I apologize if this has been asked before, but my search of the archives yielded over 2000 hits, the first 50 weren’t what I was looking for, so I don’t hold much hope for subsequent results.

Hence my question.

I want to learn how to read/write ABC notation (not looking for a translater at this point). I’m dabbling with composing tunes, but most folks at my sesion can’t read standard music notation (you know, staff, key signatures, ledger lines, notes, etc.). They DO however, read ABC.

Any suggestions?

Did you look at the ABC home page? If you study the rules given there, you should be able to learn to read it.
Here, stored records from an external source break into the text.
-- ==== Sys2Proof/Machine/Record.lean ====
section
/-! DEFINITION. Raw fault records on their way to the collector (R483, R485), and Strata samples (R500–R506). -/

namespace Sys2Proof.Machine

/-- A source delivers one raw record; it waits until the collector accepts it (R483). -/
def State.raise (s : State) (cls key src root detail extra : Nat) : State :=
  { s with flt := { s.flt with queue := s.flt.queue ++
      [{ cls := cls, key := key % 65536, src := src % 65536, root := root % 65536, detail := detail % 2 ^ 32,
         extra := extra % 2 ^ 32 }] } }

/-- A record keyed by "source, state" (R485). -/
def State.raiseSt (s : State) (cls src : Nat) (up : Bool) (detail : Nat) : State :=
  s.raise cls (2 * src + b2n up) src 0 detail 0

/-! ### Strata -/

/-- The histogram bin of a value (R503). -/
def strataBin (shift : Nat) (v : Int) : Nat :=
  let u := if 0 < v then v.toNat / 2 ^ shift else 0
  if u = 0 then 0 else Nat.min 15 (1 + Nat.log2 u)

def int64Min : Int := -(2 ^ 63 : Nat)
def int64Max : Int := (2 ^ 63 : Nat) - 1

def clampTo (lo hi v : Int) : Int := if v < lo then lo else if hi < v then hi else v

/-- A record with one more sample (R502), closed once its count reaches the group's SAMPLES. -/
def SRec.join (r : SRec) (v : Int) (now samples : Nat) : SRec :=
  let bin := strataBin r.shift v
  let h := mget (fun _ => 0) r.hist bin
  let sum := clampTo int64Min int64Max (r.sum + v)
  { r with
    last := now
    count := r.count + 1
    min := if v < r.min then v else r.min
    max := if r.max < v then v else r.max
    sum := sum
    sat := r.sat || decide (sum ≠ r.sum + v)
    hist := mput (fun _ => 0) r.hist bin (satAdd (2 ^ 32 - 1) h 1)
    isOpen := r.isOpen && decide (r.count + 1 < samples) }

/-- A record opened by its first sample (R502, R504). -/
def SRec.start (seq cls key shift : Nat) (v : Int) (now samples : Nat) : SRec :=
  { seq := seq, cls := cls, key := key, isOpen := decide (1 < samples), gap := false, sat := false, shift := shift,
    first := now, last := now, count := 1, min := v, max := v, sum := v,
    hist := mput (fun _ => 0) [] (strataBin shift v) 1, missed := false }

/-- The newest record of a class and key. -/
def State.newestRec (s : State) (cls key : Nat) : Option SRec :=
  s.sta.recs.find? fun r => decide (r.cls = cls) && decide (r.key = key)

/-- Records with the one of a sequence number replaced. -/
def setRec (l : List SRec) (x : SRec) : List SRec := l.map fun r => if r.seq = x.seq then x else r

/-- The open record with the lowest sequence number is closed. -/
def closeLowest (l : List SRec) : List SRec :=
  match (l.filter fun r => r.isOpen).getLast? with
  | some x => setRec l { x with isOpen := false }
  | none => l

/-- A record whose KEY and CLASS the group records: group enabled, samples and shift of STA.GROUP_CFG (R516). -/
def State.sample (s : State) (cls key : Nat) (v : Int) : State :=
  let cfg := s.ob (K.STA_GROUP_CFG (cls / 256 + 1))
  let samples := bits cfg 15 0
  let now := s.ns
  if bit cfg 31 = false then s
  else
    let old := s.newestRec cls key
    let joins := match old with
      | some r => r.isOpen && decide (r.count < samples) &&
          decide (now ≤ r.last + s.ob K.STA_REPEAT_GAP * 1000000)
      | none => false
    if s.sta.frozen then
      let s := s.incOb K.STA_MISSED
      match old with
      | some r => if r.isOpen then
          { s with sta := { s.sta with recs := setRec s.sta.recs { r with missed := true } } } else s
      | none => s
    else
      match joins, old with
      | true, some r => { s with sta := { s.sta with recs := setRec s.sta.recs (r.join v now samples) } }
      | _, _ =>
        let n := (s.sta.newest + 1) % 2 ^ 32
        let l := if 1024 ≤ (s.sta.recs.filter fun r => r.isOpen).length then closeLowest s.sta.recs
          else s.sta.recs
        let r := SRec.start n cls key (bits cfg 21 16) v now samples
        { s with sta := { s.sta with recs := (r :: l).take 2048, newest := n } }

end Sys2Proof.Machine
end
http://www.gre.ac.uk/~c.walshaw/abc/

Steve

Not clear whether you use Mac or PC. On a Mac, the program Barfly allows you to compose in ABC on a split screen, so you see instantaneous results.

That said, its best to open an existing tune and study it. Basically, you have a series of defining fields (ID no, Title, Key, Time Sig, etc.) that need to be in a certain order. Then the tune begins, with the note names, either in lower or upper case, divided by bar lines. You modify things from there, including accidentals, slurs, ornaments and guitar chords.
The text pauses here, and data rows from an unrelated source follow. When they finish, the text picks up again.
-- ==== Sys2Proof/Machine/ImageOps.lean ====
section
/-! DEFINITION. The process image: lines, digests (R184), forces (R193–R199), overwrites of dirty lines (R190, R564)
and the copies of copy-in and copy-back (R186, R187). Offsets are from 0x2000_0000. -/

namespace Sys2Proof.Machine

/-! ### CRC -/

/-- One bit of a reflected CRC of width 32. -/
def crcBit (poly c : Nat) : Nat := if c % 2 = 1 then (c / 2) ^^^ poly else c / 2

def crcBits (poly : Nat) : Nat → Nat → Nat
  | 0, c => c
  | n + 1, c => crcBits poly n (crcBit poly c)

/-- A reflected CRC-32 with initial value and final XOR of all ones. -/
def crc32 (poly : Nat) (l : List Byte) : Nat :=
  (l.foldl (fun c b => crcBits poly 8 (c ^^^ b.toNat)) 0xFFFFFFFF) ^^^ 0xFFFFFFFF

/-- CRC-32C (R184). -/
def crc32c (l : List Byte) : Nat := crc32 0x82F63B78 l

/-! ### Areas -/

/-- Offset of an area: I, Q, M (R176, R193). -/
def areaBase (a : Nat) : Nat := if a = 0 then 0 else if a = 1 then 0x80000 else 0x100000

/-- Bytes of an area. -/
def areaSize (a : Nat) : Nat := if a = 2 then 0x100000 else 0x80000

/-- Area of an offset below 0x20_0000. -/
def areaOf (off : Nat) : Nat := if off < 0x80000 then 0 else if off < 0x100000 then 1 else 2

/-- Line number of Q at an offset, where the offset lies in Q. -/
def qLine (off : Nat) : Option Nat :=
  if 0x80000 ≤ off ∧ off < 0x100000 then some ((off - 0x80000) / 64) else none

/-- Lines of Q that a range of offsets touches. -/
def qLines (off n : Nat) : List Nat :=
  (List.range ((off % 64 + n + 63) / 64)).filterMap fun i => qLine (off / 64 * 64 + 64 * i)

/-! ### Digests (R184, R185, R192) -/

/-- Digest of a line's 64 bytes. -/
def lineDigest (l : Nat) (b : List Byte) : Nat := crc32c (leBytes 2 l ++ b)

/-- The bytes of input line l that the next flood start makes current (R184). -/
def State.nextLine (s : State) (l : Nat) : List Byte :=
  s.bytesAt ((if s.img.pend.contains l then mAsm else mHead) + 64 * l) 64

def xorAll (l : List Nat) : Nat := l.foldl (fun a b => a ^^^ b) 0

/-- Digest of input partition p. -/
def State.inPart (s : State) (p : Nat) : Nat :=
  xorAll ((List.range 64).map fun i => lineDigest (64 * p + i) (s.nextLine (64 * p + i)))

def State.inParts (s : State) : List Nat := (List.range 128).map s.inPart

/-- IMG.IN_DIGEST_ALL. -/
def State.inDigest (s : State) : Nat := xorAll s.inParts

/-- Digest of partition p of the frame image (R192). -/
def State.outPart (s : State) (p : Nat) : Nat :=
  xorAll ((List.range 64).map fun i => lineDigest (64 * p + i) (s.bytesAt (mFrame + 64 * (64 * p + i)) 64))

def State.outParts (s : State) : List Nat := (List.range 128).map s.outPart

/-! ### Forces -/

/-- AREA of a force key. -/
def fArea (key : Nat) : Nat := bits key 31 30
def fSize (key : Nat) : Nat := bits key 29 27
def fBit (key : Nat) : Nat := bits key 26 24
def fOff (key : Nat) : Nat := bits key 19 0
/-- Bytes a force covers. -/
def fBytes (key : Nat) : Nat := if fSize key = 0 then 1 else 2 ^ (fSize key - 1)
/-- Bits of the value a force may set. -/
def fWidth (key : Nat) : Nat := if fSize key = 0 then 1 else 8 * fBytes key

/-- What an entry that the table does not list reads as: all zero but for ORPHAN, as the latest recomputation left it (R199). -/
def State.noForce (s : State) : Force := { Force.init with orphan := s.img.orphan0 }

def State.force (s : State) (n : Nat) : Force := mget (fun _ => s.noForce) s.img.forces n

/-- IMG.CTL.FORCE_EN. -/
def State.forceEn (s : State) : Bool := bit (s.ob K.IMG_CTL) 0

/-- The entries in effect (R195, R198). -/
def State.forcesOn (s : State) : List Force :=
  if s.forceEn then (s.img.forces.map Prod.snd).filter fun f => f.en else []

/-- Mask and value of a force at byte i of those it covers. -/
def forceAt (f : Force) (i : Nat) : Nat × Nat :=
  if fSize f.key = 0 then (2 ^ fBit f.key, (f.val % 2) * 2 ^ fBit f.key) else (255, f.val / 256 ^ i % 256)

/-- A byte with a force's bits set to their value. -/
def forceByte (m : Nat × Nat) (b : Byte) : Byte :=
  (b &&& ~~~(BitVec.ofNat 8 m.1)) ||| BitVec.ofNat 8 m.2

/-- The forces in effect over a range of an area, applied where the range's bytes are held (R186, R187). -/
def State.forceRange (s : State) (area off n dst : Nat) : State :=
  s.each s.forcesOn fun s f =>
    if fArea f.key = area then
      s.each (List.range (fBytes f.key)) fun s i =>
        let a := fOff f.key + i
        if off ≤ a ∧ a < off + n then
          let k := dst + (a - off)
          s.setByte k (forceByte (forceAt f i) (s.byte k))
        else s
    else s

/-- Two enabled entries share a bit (R194). -/
def shareBits (k1 k2 : Nat) : Bool :=
  decide (fArea k1 = fArea k2) &&
    (let b1 := 8 * fOff k1 + fBit k1
     let b2 := 8 * fOff k2 + fBit k2
     decide (b1 < b2 + fWidth k2) && decide (b2 < b1 + fWidth k1))

/-- Status codes of R42. -/
def stOK : Nat := 0
def stACCESS : Nat := 1
def stRANGE : Nat := 2
def stRESERVED : Nat := 3
def stBUSY : Nat := 4
def stSTATE : Nat := 5
def stNOOBJ : Nat := 6
def stTYPE : Nat := 7
def stCOMMIT : Nat := 8

/-- Fields of a force entry (R194). -/
def forceFields (key val : Nat) : Nat :=
  if fArea key = 3 ∨ 4 < fSize key ∨ (fSize key ≠ 0 ∧ fBit key ≠ 0) ∨ 2 ^ fWidth key ≤ val then stRESERVED
  else if areaSize (fArea key) ≤ fOff key ∨ fOff key % fBytes key ≠ 0 then stRANGE
  else stOK

/-- An enabled entry n beside the other enabled entries of a table (R194). -/
def forceClash (t : SMap Force) (n key : Nat) : Bool :=
  t.any fun e => decide (e.1 ≠ n) && e.2.en && shareBits e.2.key key

/-- Byte off of an area lies in a list entry of a task that is not unused (R199). -/
def State.listCovers (s : State) (area off : Nat) : Bool :=
  s.usedTasks.any fun t => (s.secs t).any fun i => (s.inEntries t i ++ s.outEntries t i).any fun e =>
    decide (e.area = area) && decide (64 * e.src ≤ off) && decide (off < 64 * (e.src + e.len))

/-- ORPHAN of an entry: no list covers it (R199). -/
def State.isOrphan (s : State) (key : Nat) : Bool :=
  !((List.range (fBytes key)).all fun i => s.listCovers (fArea key) (fOff key + i))

/-- Entries in the canonical form of a table whose unlisted entries read as d. -/
def forceForm (d : Force) (t : SMap Force) : SMap Force := t.filter fun e => e.2 ≠ d

/-- Enabled entries with ORPHAN = 1: IMG.ORPHANS (R201). -/
def State.orphans (s : State) : Nat := (s.img.forces.filter fun e => e.2.en && e.2.orphan).length
def State.forceCount (s : State) : Nat := (s.img.forces.filter fun e => e.2.en).length

def State.setImg (s : State) (f : Img → Img) : State := { s with img := f s.img }

/-- A record each time IMG.ORPHANS rises (R199). -/
def State.orphanRise (s : State) (before : Nat) : State :=
  s.when (decide (before < s.orphans)) fun s => s.raise 0x05 0 0 0 s.orphans 0

/-- ORPHAN recomputed for every entry, those that are all zero too: their key is bit 0 of the first input byte (R199). -/
def State.orphanAll (s : State) : State :=
  let n := s.orphans
  let zero := s.isOrphan 0
  (s.setImg fun m => { m with
    orphan0 := zero
    forces := forceForm { Force.init with orphan := zero }
      (m.forces.map fun e => (e.1, { e.2 with orphan := s.isOrphan e.2.key })) }).orphanRise n

/-! ### Overwrites (R190, R564) -/


/-- A dirty line goes into the frame image and loses its mark before it is overwritten (R190). -/
def State.saveLine (s : State) (l : Nat) : State :=
  if s.img.dirty.contains l then
    (s.blit (mHead + 0x80000 + 64 * l) (mFrame + 64 * l) 64).setImg fun m =>
      { m with dirty := m.dirty.filter fun x => x ≠ l }
  else s

/-- The cut's copy as far as it has come: one line each 1.25 ns from its beginning on, in the order of the cut (R191). -/
def State.copyProgress (s : State) : State :=
  if s.img.copying then
    let n := (s.ns - s.img.copyAt) * 4 / 5 - s.img.copyN
    (s.each (s.img.cutLines.take n) State.saveLine).setImg fun m => { m with
      cutLines := m.cutLines.drop n
      copyN := m.copyN + (m.cutLines.length - (m.cutLines.drop n).length) }
  else s

/-- A line of Q is marked dirty (R189). -/
def State.markLine (s : State) (l : Nat) : State :=
  if s.img.dirty.contains l then s else s.setImg fun m => { m with dirty := m.dirty ++ [l] }

/-- Bytes stored into Q or M with forces merged, the lines saved before and marked after (R188, R190). -/
def State.landWrite (s : State) (off : Nat) (b : List Byte) : State :=
  let s := s.each (qLines off b.length) State.saveLine
  let s := s.putBytes (mHead + off) b
  let area := areaOf off
  let s := s.forceRange area (off - areaBase area) b.length (mHead + off)
  s.each (qLines off b.length) State.markLine

/-- Entries whose forced bits in Q and M a force change writes (R196). -/
def State.forceTargets (s : State) : FChange → List Nat
  | .set n _ _ => [n]
  | .clear _ => []
  | .clearAll => []
  | .enable b => if b then (s.img.forces.filter fun e => e.2.en).map Prod.fst else []
  | .table t => (t.filter fun e => e.2.en).map Prod.fst

/-- Bits of a force key that are not reserved (R193). -/
def forceKeyMask : Nat := 0xFF0FFFFF

/-- A table t, whose unlisted entries read as d, after a force change; orph computes ORPHAN for the entries that the change
writes (R196, R199, R203). -/
def forceApply (d : Force) (orph : Nat → Bool) (t : SMap Force) (c : FChange) : SMap Force :=
  match c with
  | .set n k v =>
    mput (fun _ => d) t n { key := k &&& forceKeyMask, val := v, en := true, orphan := orph (k &&& forceKeyMask) }
  | .clear n => let f := mget (fun _ => d) t n; mput (fun _ => d) t n { f with en := false, orphan := orph f.key }
  | .clearAll => forceForm d (t.map fun e => (e.1, { e.2 with en := false, orphan := orph e.2.key }))
  | .enable _ => t
  | .table u => forceForm d (u.map fun e => (e.1, { e.2 with orphan := orph e.2.key }))

/-- ORPHAN of the entries a change leaves unlisted: a whole table and CLEAR_ALL write every entry, so the zero ones too (R199,
R203). -/
def State.noForceAfter (s : State) (c : FChange) : Force :=
  match c with
  | .table _ => { Force.init with orphan := s.isOrphan 0 }
  | .clearAll => { Force.init with orphan := s.isOrphan 0 }
  | _ => s.noForce

/-- The table after a force change. -/
def State.forceTable (s : State) (c : FChange) : SMap Force :=
  forceApply (s.noForceAfter c) s.isOrphan s.img.forces c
Its ingeniously easy but best for diatonic music, like Irtrad. If you try and get too fancy (i.e. chromatic or multiple voice), you might as well go into a true notation program.
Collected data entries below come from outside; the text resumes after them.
-- ==== Sys2Proof/Machine/RedBase.lean ====
section
/-! DEFINITION. What the rest of the package asks of the pair: its mode, the grant, the CLAIM level (R344), dictation
(R338, R339), and whether input agreement is complete (R337). -/

namespace Sys2Proof.Machine

def State.setRed (s : State) (f : Red → Red) : State := { s with red := f s.red }

/-- MODE of RED.CFG: 0 OFF, 1 PARTNER, 2 WITNESS (R362). -/
def State.redMode (s : State) : Nat := bits (s.ob K.RED_CFG) 11 10
def State.redId (s : State) : Nat := bits (s.ob K.RED_CFG) 9 9
/-- PREF: 0 none, 1 A, 2 B. -/
def State.redPref (s : State) : Nat := bits (s.ob K.RED_CFG) 8 7
def State.divPol (s : State) : Nat := bits (s.ob K.RED_CFG) 6 5
def State.freezeAlone (s : State) : Bool := bit (s.ob K.RED_CFG) 4
def State.bwWired (s : State) : Bool := bit (s.ob K.RED_CFG) 3
def State.autoResync (s : State) : Bool := bit (s.ob K.RED_CFG) 2

def Role.code : Role → Nat
  | .off => 0
  | .joining => 1
  | .unsynced => 2
  | .resync => 3
  | .standby => 4
  | .active => 5
  | .witness => 6

def PairSt.code : PairSt → Nat
  | .denied => 0
  | .valid => 1
  | .invalid => 2

/-- The grant that a launch or refresh needs; where redundancy is disabled it counts as held (R275, R346). -/
def State.grantHeld (s : State) : Bool := decide (s.redMode ≠ 1) || s.red.grant

/-- The partner takes part in a pair. -/
def State.inPair (s : State) : Bool :=
  decide (s.red.role ≠ .off) && decide (s.red.role ≠ .witness)

/-- The peer is present and reports STANDBY. -/
def State.peerStandby (s : State) : Bool := s.red.peer && decide (s.red.peerSt.role = 4)

/-- The level of CLAIM (R344); nothing is claimed while a mismatch bars the join (R331). -/
def State.claimLevel (s : State) : Bool :=
  !s.red.stop && ((s.red.grant && !s.red.giving) ||
    (decide (s.red.role = .standby) && (!s.red.peer || s.red.taking)) ||
    (decide (s.red.role = .joining) && !(s.red.peer && decide (s.red.peerSt.role = 5)) &&
      decide (s.red.reason ≠ 1) && decide (s.red.reason ≠ 2)))

/-- CLAIM and HB follow the state; HB stops with the clock of its island, which is the Headland's fabric clock (R344, R475).
(DEDUCED, unsafe: log 102.) -/
def State.reclaim (s : State) : State :=
  s.setRed fun r => { r with
    claim := s.claimLevel
    hb := s.inPair && s.domOn dRL && !r.stop && !bit s.pwr.fabricLost 0 }

/-- The mooring unit sends and takes messages: a partner of a pair, domain RL on, and no HB_STOP (R343, R490).
(DEDUCED, unsafe: log 50.) -/
def State.moored (s : State) : Bool := s.inPair && s.domOn dRL && !s.red.stop

/-- A message of classes 3 to 5 is sent (R333). -/
def State.moorSend (s : State) (m : MoorMsg) : State :=
  if s.moored then s.setRed fun r => { r with msgs := r.msgs ++ [m] } else s

/-- RED.STATE (R361). -/
def State.redState (s : State) : Nat :=
  s.red.reason * 2 ^ 24 + s.red.role.code * 2 ^ 16 + s.red.pair.code * 2 ^ 14 + 2 ^ 13 * b2n s.red.grant +
    2 ^ 12 * b2n (s.red.grant && s.red.frozen) + 2 ^ 11 * b2n s.red.fenced + 2 ^ 10 * b2n s.red.claim +
    2 ^ 9 * b2n s.red.peer + 2 ^ 8 * b2n (s.red.peer && s.red.peerSt.grant) + 2 ^ 7 * b2n (s.red.holdoff.isSome &&
        decide (s.red.role = .standby)) +
    2 ^ 6 * b2n s.red.swap.isSome

/-- The active partner dictates: its peer is STANDBY, RESYNC or UNSYNCED (R339), and it has not stopped for a
switchover (R357). -/
def State.dictates (s : State) : Bool :=
  decide (s.red.role = .active) && s.red.peer && decide (2 ≤ s.red.peerSt.role) && decide (s.red.peerSt.role ≤ 4) &&
    !s.red.giving && decide (s.red.mute ≠ some (s.ob K.TDS_TIDE)) && !s.red.stop

/-- A dictated input is sent (R338). -/
def State.dictate (s : State) (d : Sys2Proof.Dict) : State :=
  if s.dictates then s.setRed fun r => { r with sent := r.sent ++ [d] } else s

/-- An input of the standby's own is kept for 50 µs (R338).
(DEDUCED, unsafe: log 52.) -/
def State.keepOwn (s : State) (d : Sys2Proof.Dict) : State :=
  s.setRed fun r => { r with own := r.own ++ [{ at_ := s.ntm.mono, ev := d }] }

/-- Input agreement is complete, or none is waited for (R337). -/
def State.agreementDone (s : State) : Bool :=
  match s.red.role with
  | .active => !s.peerStandby || s.tds.agreed
  | .standby => decide (s.red.agreedSent = some (s.ob K.TDS_TIDE))
  | _ => true

/-- Writes that a pair applies at the next flood start: RW objects and commands of TDS, TSK, IMG and TMR (R340). -/
def replicatedKey (key : Nat) : Bool :=
  let hi := key / 65536
  decide (0x20 ≤ hi) && decide (hi ≤ 0x23)

/-- Retained blocks of a Strand's timer array, and the page of Bedrock that holds them (R214). -/
def State.retBlocks (s : State) (n : Nat) : Nat := bits (s.ob (K.TMR_CTL n)) 10 8
def State.retBase (s : State) (n : Nat) : Nat := bits (s.ob (K.TMR_CTL n)) 24 16

end Sys2Proof.Machine
end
I use abc a lot, mostly to put together tune sets and distribute via pdf to the band. I am committed to original tune sets, so its not a matter of telling somebody to listen to an Altan record or something to learn a set of tunes.

Because its freeware, it doesnt have the smoothness and functionality of a major piece of software. There are idiosyncracies and variances between the various available programs. Also, rendering it in clean form, which involves postscript conversion, has some peculiarities.

Another problem with it being freeware is that the descriptive language on the ReadMe files isn’t carefully designed to communicate with everybody, which a lot of proprietary software attempts to do. So you might feel like you are on the outside of a dirty window trying to look in, while others “get it” immediately. I am notoriously bad at reading instruction manuals etc so I ignored a lot of the readmes until I got in a pickle. Still, I mostly just find a jig that I know, and study the fields etc to get it right. I always forget certain things (like how to notate a roll) and have to open up a reel with a roll and copy/paste.

IF I have correctly rendered a tune, I can drag it onto ABCforMac and it generates a great postscript file. I distill that with Acrobat Distiller then get a very nice pdf. But sometimes, if only one thing is wrong, I won’t get a finished .ps. In that case, I use a very rude and crude YAPS which does the same thing but comes out sloppier.

Happy to answer any other questions here or PM, but I am on Mac so it might be inapplicable to your situation.

Yeah, it’s not hard to read at all once you know the rules. Remember to trust your ears, though.

For writing you could try putting a tune in abc from music that you already have and then pasting it onto the converter at the concertina web site if you don’t want to get one of the other abc converters. You can check the tune measure by measure as you go along. For reading it, you could go to a place like JC’s tunefinder where tune presented in both abc and notation. After you learn the rules, try playing the tune from abc and then get the notation to check it.